The abuse cases against the Catholic Church during the current lookback window have been divided into three consolidated cases across the state: Northern California, San Diego and Los Angeles. In northern California, plaintiffs’ attorneys said more than 200 people had already filed lawsuits and another 800 were in the process of filing suits.

“The (bishops’) petition is an attempt to invalidate the law and a dishonest slap in the face to the victims who have yet to come forward.”

— Mike McDonnell, Survivor Network for People Abused by Priests

In San Diego, 80 people filed complaints and in Los Angeles, 473 people filed complaints.

“The (bishops’) petition is an attempt to strike down the law and a dishonest slap in the face to victims who have yet to come forward,” said Mike McDonnell, spokesperson for the group Survivors Network for those Abused by Priests, or SNAP. .

“It concerns us because it’s not a thing of the past, it’s a thing of the present and it’s absolutely a thing of the future.”

McDonnell said the sexual abuse claims not only test the financial resources of the Catholic Church and its dioceses, but also the insurers that cover them.

Insurers have expressed concern about the reopened statute of limitations and their financial exposure to far higher costs than expected when they originally issued policies for an organization, whether it was a church or a scout troop.

In 2019 alone, 14 states changed their laws to allow more time for child sexual abuse claims, and at least eight states reopened the window for abuse claims that had passed the statute of limitations.

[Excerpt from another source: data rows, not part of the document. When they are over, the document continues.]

-- ==== Sys2Proof/Machine/HostPort.lean ====
section
/-! DEFINITION. The host port and the reset input: what reaches the block next (00_scope.md R3,
30_encoding.md R70, 70_reset_and_hazards.md R251, R260), the dispatch of a command frame
(60_exceptions.md R228), and a reset that lands inside a command. -/

namespace Sys2Proof.Machine

/-- What the next step of the block is. -/
inductive Move where
  /-- No command is executed: the step ends in this state. -/
  | rest (t : State)
  /-- A command frame is delivered: the command to execute, or the status it is refused with, and the
  state from which. -/
  | command (c : Except Status Instr) (t : State)

/-- The status of a frame that carries no command (R222, R223). -/
def refusalStatus : DecodeError → Status
  | .illegalCommand => .illegalCommand
  | .illegalOperand => .illegalOperand

/-- Checks 1 to 4 of `Execute(f)` (R228), in their order. -/
def dispatchFrame (f : Frame) (s : State) : Except Status Instr :=
  match s.mode with
  | .halted => .error .halted
  | .run =>
    match decode f with
    | .error e => .error (refusalStatus e)
    | .ok i => .ok i

/-- A reset landing while the block rests (R250, R251). -/
def restReset (rest : List HostInput) (s : State) : State :=
  resetBlock { s with inputs := rest }

/-- The next input reaches the block. With none to come it rests. A frame is delivered only to a block
that is in no command: a stalled block does not move (60_exceptions.md R232, 70_reset_and_hazards.md
R260). -/
def nextMove (s : State) : Move :=
  match s.inputs with
  | [] => .rest s
  | .reset :: rest => .rest (restReset rest s)
  | .resetDuring _ :: rest => .rest (restReset rest s)
  | .command f :: rest =>
    match s.seq with
    | some _ => .rest s
    | none => .command (dispatchFrame f s) ({ s with inputs := rest }.log (.cmd f))

/-- An event that is a bus transaction. -/
def Event.isTransaction : Event → Bool
  | .cmd _ => false
  | .write _ _ _ => true
  | .read _ _ _ => true
  | .resp _ => false
  | .reset => false

/-- The reset input asserted after `k` events of the command that led from `s` to `t` (R251): what the
command did up to there stays done at the bus, nothing more of it happens, and it gets no response. -/
def abortAfter (k : Nat) (rest : List HostInput) (s t : State) : State :=
  let done := (t.trace.drop s.trace.length).take k
  let issued := (done.filter Event.isTransaction).length
  resetBlock
    { s with
      inputs := rest
      answers := s.answers.drop issued
      drawn := s.drawn + issued
      trace := s.trace ++ done }

/-- The end of a command executed from `s`: as the command leaves it, or aborted where the reset input
is asserted inside it. -/
def endCommand (s : State) (o : Host.Outcome State Fault Refusal) :
    Host.Outcome State Fault Refusal :=
  match s.inputs with
  | .resetDuring k :: rest =>
    match o with
    | .next t => .next (abortAfter k rest s t)
    | .fault r => .fault r
    | .refused r => .refused r
  | _ => o

end Sys2Proof.Machine
end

Nationally, look-back windows have typically led to thousands of lawsuits. In New Jersey, for example, more than 1,200 sexual abuse lawsuits were filed between December 2019, when the state’s lookback window opened, and October 2021, when it closed. according to the Associated Press.

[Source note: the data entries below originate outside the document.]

/-- The hypotheses of every read-out statement (RAW, LIGHT, RGB, GETRED, GETGREEN, GETBLUE), from both
values of INIT. -/
theorem test_witness_RawAnswersTheBytesRead :
    (let s := idle [.ok [], .ok [], .ok [], .ok counts];
      s.mode = .run ∧ setupOk s ∧ readOk s (setupCount s) counts) ∧
    (let s := ready [.ok [], .ok counts];
      s.mode = .run ∧ setupOk s ∧ readOk s (setupCount s) counts) := by
  unfold setupOk readOk
  decide

/-- The same with a clear count of 0 and of 1. -/
theorem test_witness_LightAnswersTheClearCount :
    (let s := ready [.ok [], .ok noLight];
      s.mode = .run ∧ setupOk s ∧ readOk s (setupCount s) noLight) ∧ word16 noLight 0 = 0 ∧
    (let s := ready [.ok [], .ok [1, 0, 0, 0, 0, 0, 0, 0]];
      s.mode = .run ∧ setupOk s ∧ readOk s (setupCount s) [1, 0, 0, 0, 0, 0, 0, 0]) ∧
    word16 [1, 0, 0, 0, 0, 0, 0, 0] 0 = 1 := by
  unfold setupOk readOk
  decide

/-- Both statuses of RGB. -/
theorem test_witness_RgbAnswersExactFractions :
    (let s := ready [.ok [], .ok noLight];
      s.mode = .run ∧ setupOk s ∧ readOk s (setupCount s) noLight ∧ word16 noLight 0 = 0) ∧
    (let s := ready [.ok [], .ok counts];
      s.mode = .run ∧ setupOk s ∧ readOk s (setupCount s) counts ∧ word16 counts 0 = 100) := by
  unfold setupOk readOk
  decide

/-- Both statuses of the rounded accessors. -/
theorem test_witness_RoundedAccessorsAnswerTheirChannel :
    (let s := idle [.ok [], .ok [], .ok [], .ok noLight];
      s.mode = .run ∧ setupOk s ∧ readOk s (setupCount s) noLight ∧ word16 noLight 0 = 0) ∧
    (let s := ready [.ok [], .ok counts];
      s.mode = .run ∧ setupOk s ∧ readOk s (setupCount s) counts ∧ word16 counts 0 = 100) := by
  unfold setupOk readOk
  decide

theorem test_witness_RoundedChannelIsTheNearestInteger :
    0 < 1 ∧ 65535 ≤ 65535 ∧ roundedNorm 65535 1 = 16711425 ∧ roundedNorm 0 65535 = 0 := by decide

theorem test_witness_ReadoutIsTheSameUnderBinary64 :
    (0 ≤ 65535 ∧ 65535 ≤ 65535 ∧ 0 < 1 ∧ 1 ≤ 65535) ∧
    Instr.getred ∈ [Instr.raw, .light, .rgb, .getred, .getgreen, .getblue] ∧
    ∃ t, exec .getred (ready [.ok [], .ok counts]) = .next t :=
  ⟨by decide, by decide, _, rfl⟩

/-- Both answers of COLOR, and from both values of INIT. -/
theorem test_witness_ColorReadsTwiceAndClassifies :
    (let s := idle [.ok [], .ok [], .ok [], .ok counts, .ok [], .ok noLight];
      s.mode = .run ∧ setupOk s ∧ readOk s (setupCount s) counts ∧
        readOk s (setupCount s + 2) noLight ∧ word16 counts 0 = 100) ∧
    (let s := ready [.ok [], .ok noLight, .ok [], .ok counts];
      s.mode = .run ∧ setupOk s ∧ readOk s (setupCount s) noLight ∧
        readOk s (setupCount s + 2) counts ∧ word16 noLight 0 = 0) := by
  unfold setupOk readOk
  decide

/-- The parameters at both ends of s32, the counts at both ends of u16. -/
theorem test_witness_ComparatorGivesTheRationalClass :
    (⟨1, 0, 0, 0⟩ : Channels).clear ≠ 0 ∧
    (∀ h ∈ [(-2 ^ 31 : Int), 2 ^ 31 - 1], -2 ^ 31 ≤ h ∧ h < 2 ^ 31) ∧
    (⟨65535, 65535, 65535, 65535⟩ : Channels).clear ≤ 65535 := by decide

/-- A completed COLOR of each status. -/
theorem test_witness_ColorClassIsAtMostSeven :
    (∃ t, exec .color (ready [.ok [], .ok noLight, .ok [], .ok counts]) = .next t ∧
      t.trace.getLast? = some (.resp [0x01, 0x00])) ∧
    ∃ t, exec .color (ready [.ok [], .ok counts, .ok [], .ok counts]) = .next t ∧
      t.trace.getLast? = some (.resp [0x00, 0x04]) :=
  ⟨⟨_, rfl, by decide⟩, _, rfl, by decide⟩

/-- The premises of each corner, at its boundary. -/
theorem test_witness_ParameterCornersOfTheClassifier :
    (⟨100, 0, 0, 0⟩ : Channels).clear ≠ 0 ∧ (⟨0, 0, 0⟩ : ClassParams).hyst ≤ 0 ∧
    lowSpread ⟨0, 1, 0⟩ ⟨100, 5, 5, 5⟩ ∧ lowSpread ⟨65536, 1, 0⟩ ⟨100, 5, 5, 5⟩ ∧
    ¬ lowSpread ⟨0, 0, 0⟩ ⟨100, 0, 0, 0⟩ ∧ channelSum ⟨100, 0, 0, 0⟩ = 0 ∧
    ¬ lowSpread ⟨0, 0, 1000⟩ ⟨100, 1, 0, 0⟩ ∧ 0 < channelSum ⟨100, 1, 0, 0⟩ ∧
    ¬ lowSpread ⟨0, 0, -1⟩ ⟨100, 1, 0, 0⟩ := by
  unfold lowSpread channelSum
  decide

About two-thirds of those lawsuits in New Jersey named religious institutions. Lawsuits against schools accounted for about 14% and about 9% named the Boy Scouts.

Bill Donohue, president of the New York-based Catholic League, said in a statement that the focus on the Catholic Church in child sexual abuse legislation and litigation is “anti-Catholic bigotry.” “.

“It is a myth to claim that the Catholic Church has a monopoly on child sexual abuse: it exists in all institutions where adults interact with young people,” Donohue said.

“The Catholic Church in California has dealt with this issue twice. He should not be subject to another round of prosecution.

California’s Catholic Churches Paid among the highest dollar amounts for sexual abuse settlements of any state, according to a list of settlements compiled by the Bishop Accountability website.

“The Catholic Church in California has dealt with this issue twice. He should not be subject to another round of prosecution.

— Bill Donohue, president of the New York-based Catholic League

The Diocese of Los Angeles paid $660 million to settle hundreds of abuse complaints in 2007and that same year, the Diocese of San Diego filed for bankruptcy and paid 144 people a total of $198 million. These are the two highest colonies made by the Catholic Church in the United States

Bankruptcy is a real fear for the churches involved in this litigation, said Jeff Anderson, a Minneapolis-based attorney with an office in Los Angeles who represents child sex abuse plaintiffs suing the Catholic Church.

“They are among the most frequent offenders, so yes, they are the most exposed [financially]”, said Anderson.

Anderson said the church is banking on the 6-3 conservative majority on the Supreme Court, as well as the justices’ own religious affiliations — six justices are Catholic, though one, Sonya Sotomayor, is in the liberal minority in the courtyard.

“I think that’s the only thing they can cash in after,” Anderson said. “This writ is truly the Hail Mary pass to the Catholic court.”